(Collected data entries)
theorem witness_ResetRequest :
    (resetting.Takes 0x03 ∧ (resetting.awake 0x03).link.resetWait ≠ .clear)
      ∧ (calm.Takes 0x03 ∧ (calm.awake 0x03).link.resetWait = .clear
        ∧ ∀ k, (calm.awake 0x03).store.step ≠ some { kind := k, phase := .pending })
      ∧ ((withStep (.lockMark 0) .pending).Takes 0x03
        ∧ ((withStep (.lockMark 0) .pending).awake 0x03).link.resetWait = .clear
        ∧ ((withStep (.lockMark 0) .pending).awake 0x03).store.step
          = some { kind := .lockMark 0, phase := .pending }) := by
  unfold State.Takes
  exact ⟨by decide, ⟨by decide, by decide, fun k h => by cases h⟩, by decide⟩
theorem witness_EventRequests :
    (calm.Takes 0x04 ∧ ([(0x01, 4), (0x12, 0)] : List (Byte × Byte)).map (fun x => kind? x.1)
        = [EventKind.cameraState, .replyOverrun].map some
      ∧ [EventKind.cameraState, .replyOverrun] ≠ [] ∧ [EventKind.cameraState, .replyOverrun].Nodup
      ∧ (EventKind.code .cameraState, 4) ∈ ([(0x01, 4), (0x12, 0)] : List (Byte × Byte))
      ∧ EventKind.woken ∉ [EventKind.cameraState, .replyOverrun])
      ∧ (kind? 0x13 = none ∧ kind? 0 = none
        ∧ ¬ (([(1, 1), (1, 2)] : List (Byte × Byte)).map fun x => kind? x.1).Nodup)
      ∧ (calm.Takes 0x05 ∧ (262143 : BitVec 24).toNat < 2 ^ 18 ∧ 2 ^ 18 ≤ (262144 : BitVec 24).toNat) := by
  unfold State.Takes; decide

/-- `calm` with port 0 in STANDBY, its camera as given. -/
def standby (power : Bool) : State := withPort fun q => { q with state := .standby, power := power }

/-- `calm` with port 0 in WAITING. -/
def watched : State := withPort fun q => { q with state := .waiting, power := true }

theorem witness_PortConfigure :
    (calm.Takes 0x10 ∧ (3 : Byte) = BitVec.ofNat 8 (3 : Fin 4).val ∧ (calm.awake 0x10).ports[3].state ≠ .standby)
      ∧ ((standby true).Takes 0x10 ∧ (0 : Byte) = BitVec.ofNat 8 (0 : Fin 4).val
        ∧ ((standby true).awake 0x10).ports[0].state = .standby)
      ∧ 4 ≤ (4 : Byte).toNat := by unfold State.Takes; decide
theorem witness_PortPower :
    (calm.Takes 0x11 ∧ (calm.awake 0x11).ports[0].state = .off ∧ (calm.awake 0x11).ports[0].power = false
        ∧ (calm.awake 0x11).power.state ≠ .parked)
      ∧ (watched.Takes 0x11 ∧ (watched.awake 0x11).ports[0].state ≠ .off
        ∧ (watched.awake 0x11).ports[0].state ≠ .failed ∧ (watched.awake 0x11).ports[0].state ≠ .standby
        ∧ (watched.awake 0x11).power.state ≠ .parked)
      ∧ ((parked false).Takes 0x11 ∧ ((parked false).awake 0x11).ports[0].state ≠ .standby
        ∧ ((parked false).awake 0x11).power.state = .parked)
      ∧ ((standby true).Takes 0x11 ∧ ((standby true).awake 0x11).ports[0].state = .standby ∧ (1 : Byte).toNat < 2) := by
  unfold State.Takes; decide
theorem witness_PortStandby :
    (watched.Takes 0x12 ∧ (watched.awake 0x12).ports[0].state ≠ .standby ∧ (watched.awake 0x12).power.state ≠ .parked)
      ∧ ((standby true).Takes 0x12 ∧ ((standby true).awake 0x12).ports[0].state = .standby
        ∧ ((standby true).awake 0x12).ports[0].power = true ∧ ((standby true).awake 0x12).power.state ≠ .parked)
      ∧ ((standby false).Takes 0x12 ∧ ((standby false).awake 0x12).ports[0].state = .standby
        ∧ ((standby false).awake 0x12).ports[0].power = false)
      ∧ ((parked false).Takes 0x12 ∧ ((parked false).awake 0x12).power.state = .parked) := by
  unfold State.Takes; decide
theorem witness_PaceConfigure :
    (calm.Takes 0x18 ∧ ((16 : Byte) = 16 ∨ (16 : Byte) = 64) ∧ (1 : Byte) = PaceMode.single.code)
      ∧ (0 : Byte) ≠ 16 ∧ (0 : Byte) ≠ 64 := by unfold State.Takes; decide

/-- `calm` with the pace in a run state. -/
def paced (r : RunState) : State := { calm with pace := { calm.pace with runState := r, counter := .counting 0 } }

theorem witness_PaceRequests :
    (calm.Takes 0x19 ∧ (calm.awake 0x19).power.state = .run ∧ (calm.awake 0x19).pace.runState = .stopped)
      ∧ ((paced .stopping).Takes 0x19 ∧ ((paced .stopping).awake 0x19).power.state = .run
        ∧ ((paced .stopping).awake 0x19).pace.runState = .stopping)
      ∧ ((paced .running).Takes 0x19 ∧ ((paced .running).awake 0x19).power.state = .run
        ∧ ((paced .running).awake 0x19).pace.runState = .running)
      ∧ (dozing.Takes 0x19 ∧ (dozing.awake 0x19).power.state ≠ .run)
      ∧ ((paced .running).Takes 0x1A ∧ ((paced .running).awake 0x1A).pace.runState = .running)
      ∧ (calm.Takes 0x1A ∧ (calm.awake 0x1A).pace.runState ≠ .running)
      ∧ ((paced .running).Takes 0x1B ∧ ((paced .running).awake 0x1B).pace.runState ≠ .stopped)
      ∧ (calm.Takes 0x1B ∧ (calm.awake 0x1B).pace.runState = .stopped) := by unfold State.Takes; decide
theorem witness_ComposeAndBalanceConfigure :
    (calm.Takes 0x20 ∧ ((4 : Byte) = 1 ∨ (4 : Byte) = 2 ∨ (4 : Byte) = 4))
      ∧ ((3 : Byte) ≠ 1 ∧ (3 : Byte) ≠ 2 ∧ (3 : Byte) ≠ 4)
      ∧ (calm.Takes 0x28 ∧ (1 : Byte).toNat < 2 ∧ 2 ≤ (2 : Byte).toNat) := by unfold State.Takes; decide
theorem witness_BalanceGains : calm.Takes 0x29 ∧ 4 ≤ (4 : Byte).toNat ∧ calm.Takes 0x2A := by unfold State.Takes; decide

/-- The arguments of HEIGHT_CONFIGURE: three bands with boundaries 1 and b2, and hysteresis 50. -/
def heightArgs (polarity mode : Byte) (b2 : Half) : HeightArgs :=
  { polarity := polarity, bands := 3, b1 := 0, b2 := b2, b3 := 0, hysteresis := 255, map0 := 7, map1 := 0, map2 := 1
    map3 := 2, mode := mode }

theorem witness_HeightConfigure :
    (calm.Takes 0x30 ∧ (calm.awake 0x30).height.state ≠ .tracking ∧ (calm.awake 0x30).height.band = none
        ∧ (calm.awake 0x30).height.config.polarity = ((heightArgs 1 0 102).polarity == 1)
        ∧ (calm.awake 0x30).height.config.polarity ≠ ((heightArgs 0 0 102).polarity == 1)
        ∧ (calm.awake 0x30).height.state ≠ .stopped)
      ∧ ((heightArgs 1 0 102).polarity.toNat < 2 ∧ (heightArgs 0 0 102).polarity.toNat < 2
        ∧ (heightArgs 1 0 102).mode.toNat < 2 ∧ (heightArgs 1 1 102).mode = 1
        ∧ 1 ≤ (heightArgs 1 0 102).bands.toNat ∧ (heightArgs 1 0 102).bands.toNat ≤ 4
        ∧ (heightArgs 1 0 102).map0 = BitVec.ofNat 8 (7 : Fin 8).val
        ∧ (heightArgs 1 0 102).map1 = BitVec.ofNat 8 (0 : Fin 8).val
        ∧ (heightArgs 1 0 102).map2 = BitVec.ofNat 8 (1 : Fin 8).val
        ∧ (heightArgs 1 0 102).map3 = BitVec.ofNat 8 (2 : Fin 8).val)
      ∧ min 999 (max 1 (heightArgs 1 0 102).b1.toNat) + 2 * min 50 (heightArgs 1 0 102).hysteresis.toNat + 1
        ≤ min 999 (max 1 (heightArgs 1 0 102).b2.toNat)
      ∧ ¬ (min 999 (max 1 (heightArgs 1 0 101).b1.toNat) + 2 * min 50 (heightArgs 1 0 101).hysteresis.toNat + 1
        ≤ min 999 (max 1 (heightArgs 1 0 101).b2.toNat))
      ∧ (2 ≤ (heightArgs 2 0 102).polarity.toNat ∧ 8 ≤ ({ heightArgs 1 0 102 with map3 := 8 }).map3.toNat) := by
  unfold State.Takes; decide

/-- `calm` TRACKING in the band given with the mean 480. -/
def settled (band : Fin 4) : State :=
  { calm with height := { calm.height with
      state := .tracking, band := some band, lastMean := some 480, window := List.replicate 8 480 } }

/-- Of the boundaries 1 and 102 both are at most 480, so the fresh band is 2: kept from 2, changed from 1; the request
for its set finds the flash free, taken, and the set active; band 3 is not below the band count. -/
theorem witness_HeightConfigure_requests :
    ((settled 2).Takes 0x30 ∧ ((settled 2).awake 0x30).height.state = .tracking
        ∧ ((settled 2).awake 0x30).height.lastMean = some 480
        ∧ (2 : Fin 4).val = ([1, 102, 1].take 2).countP (fun y => decide (y ≤ 480))
        ∧ ((settled 2).awake 0x30).height.band = some 2 ∧ ((settled 1).awake 0x30).height.band ≠ some 2
        ∧ ((settled 2).awake 0x30).height.config.bands ≠ (heightArgs 1 0 102).bands.toNat)
      ∧ ((heightArgs 1 0 102).mode = 0 ∧ (2 : Fin 4).val < (heightArgs 1 0 102).bands.toNat
        ∧ (heightArgs 1 0 102).bands.toNat ≤ (3 : Fin 4).val)
      ∧ ((settled 2).loader.state = .idle ∧ (settled 2).loader.standby = .empty ∧ (settled 2).loader.activeSet ≠ some 1
        ∧ (settled 2).loader.damaged[1] = false ∧ (settled 2).store.sessionOn 1 = false
        ∧ (settled 2).store.holder = .nobody ∧ (settled 2).store.line = [])
      ∧ ({ settled 2 with store := closing.store } : State).store.holder ≠ .nobody
      ∧ ({ settled 2 with loader := { calm.loader with active := .holding 1 [] } } : State).loader.activeSet = some 1 := by
  unfold State.Takes; decide

/-- `calm` in MANUAL, where the directory shows set 7 COMPLETE. -/
def manual : State :=
  { calm with
    height := { calm.height with config := { calm.height.config with auto := false } }
    store := { calm.store with
      directory := update calm.store.directory 7 fun e => { e with openMark := .set, completeMark := .set } } }
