-- ==== Sys2Proof/Machine/Run.lean ====
section
/-!
DEFINITION. `RUN`, the whole pipeline (40_control.md R106), and all commands together under any parameters.
-/
namespace Sys2Proof.Machine

variable {α : Type}

/-- The eight commands of the pipeline, each issued as if by the host, prologue included (40_control.md R106). -/
def runBody (P : Params α) (b : Block α) : BlockResult α :=
  andThen (andThen (andThen (andThen (andThen (andThen (andThen (initCommand P b) (mapCommand P)) (fecCommand P))
    (chirpCommand P .sync)) (chirpCommand P .up)) (chirpCommand P .down)) (asmCommand P)) (rendCommand P)

/-- `RUN` under any parameters (40_control.md R106). -/
def runCommand (P : Params α) (b : Block α) : BlockResult α := prologue .run (runBody P) b

/-- `RUN` (40_control.md R106). -/
def execRun (s : State) : Result := onBlock (runCommand Config.params) s

/-- Every command under any parameters and over any number domain (00_scope.md R9, R15). -/
def commandUnder (P : Params α) : Instr → Block α → BlockResult α
  | .nop, b => nopCommand b
  | .init, b => initCommand P b
  | .map, b => mapCommand P b
  | .fec, b => fecCommand P b
  | .chirpSync, b => chirpCommand P .sync b
  | .chirpUp, b => chirpCommand P .up b
  | .chirpDown, b => chirpCommand P .down b
  | .asm, b => asmCommand P b
  | .rend, b => rendCommand P b
  | .run, b => runCommand P b
  | .clrErr, b => clrErrCommand b

end Sys2Proof.Machine
end

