/-- 20_memory.md R74: no move of the host but a command or a reset changes the error registers, the lengths the
commands write, or a buffer the commands write, and none sets a flag other than `V.BITS`. -/
def Obligations.HostCannotWriteResults : Prop :=
  ∀ (s t : State) (m : HostMove NumVal) (rest : List (HostMove NumVal)), s.pending = m :: rest → m ≠ .reset →
    (∀ v, m ≠ .regWrite 0 v) → step s = .next t →
    t.err = s.err ∧ t.errInfo = s.errInfo ∧ t.codedLen = s.codedLen ∧ t.parCnt = s.parCnt ∧ t.asmLen = s.asmLen ∧
    t.gap = s.gap ∧ t.outLen = s.outLen ∧ t.coded = s.coded ∧ t.sync = s.sync ∧ t.up = s.up ∧ t.down = s.down ∧
    t.asm = s.asm ∧ t.out = s.out ∧ t.status &&& ~~~(s.status ||| 0x02#8) = 0#8

/-- 70_reset_and_hazards.md R280, R281, 10_state.md R44: every register and the message after a reset move, made in any
state. -/
def Obligations.ResetGivesTheResetValues : Prop :=
  ∀ (s : State) (rest : List (HostMove NumVal)), s.pending = .reset :: rest →
    ∃ t, step s = .next t ∧ t.status = 0 ∧ t.err = 0 ∧ t.errInfo = 0 ∧ t.mode = 0 ∧ t.fc = 19500 ∧ t.bw = 1000 ∧
      t.tsym = 1024 ∧ t.fs = 48000 ∧ t.ovsamp = 0 ∧ t.interval = 500 ∧ t.repeatCount = 10 ∧ t.volume = 8 / 10 ∧
      t.msgLen = 5 ∧ t.bitLen = 0 ∧ t.codedLen = 0 ∧ t.parCnt = 0 ∧ t.asmLen = 0 ∧ t.gap = 0 ∧ t.outLen = 0 ∧
      t.msgList Config.params 5 = [0x31#8, 0x35#8, 0x39#8, 0x37#8, 0x33#8]

/-! ### Invariants -/

/-- 10_state.md R23, R32 to R35: every step keeps the canonical form of memory, the capacities, the legal flag
combinations and the agreement of the error registers. -/
def Obligations.StepKeepsWellFormed : Prop :=
  ∀ s t : State, s.WellFormed → step s = .next t → t.WellFormed

/-- The state after reset is well formed (10_state.md R44). -/
def Obligations.ResetIsWellFormed : Prop := State.reset.WellFormed

/-- 10_state.md R23, R33: every step keeps what the valid flags say: a buffer whose flag is 1 holds what its command
computes from the current inputs. -/
def Obligations.StepKeepsCoherent : Prop :=
  ∀ s t : State, s.WellFormed → s.Coherent → step s = .next t → t.Coherent

/-- The state after reset is coherent: no flag is 1 (10_state.md R44). -/
def Obligations.ResetIsCoherent : Prop := State.reset.Coherent
end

What to do: Among the records above, find each line holding the string "parCnt" and pull it out.

Response for this exercise:
    t.err = s.err ∧ t.errInfo = s.errInfo ∧ t.codedLen = s.codedLen ∧ t.parCnt = s.parCnt ∧ t.asmLen = s.asmLen ∧
      t.msgLen = 5 ∧ t.bitLen = 0 ∧ t.codedLen = 0 ∧ t.parCnt = 0 ∧ t.asmLen = 0 ∧ t.gap = 0 ∧ t.outLen = 0 ∧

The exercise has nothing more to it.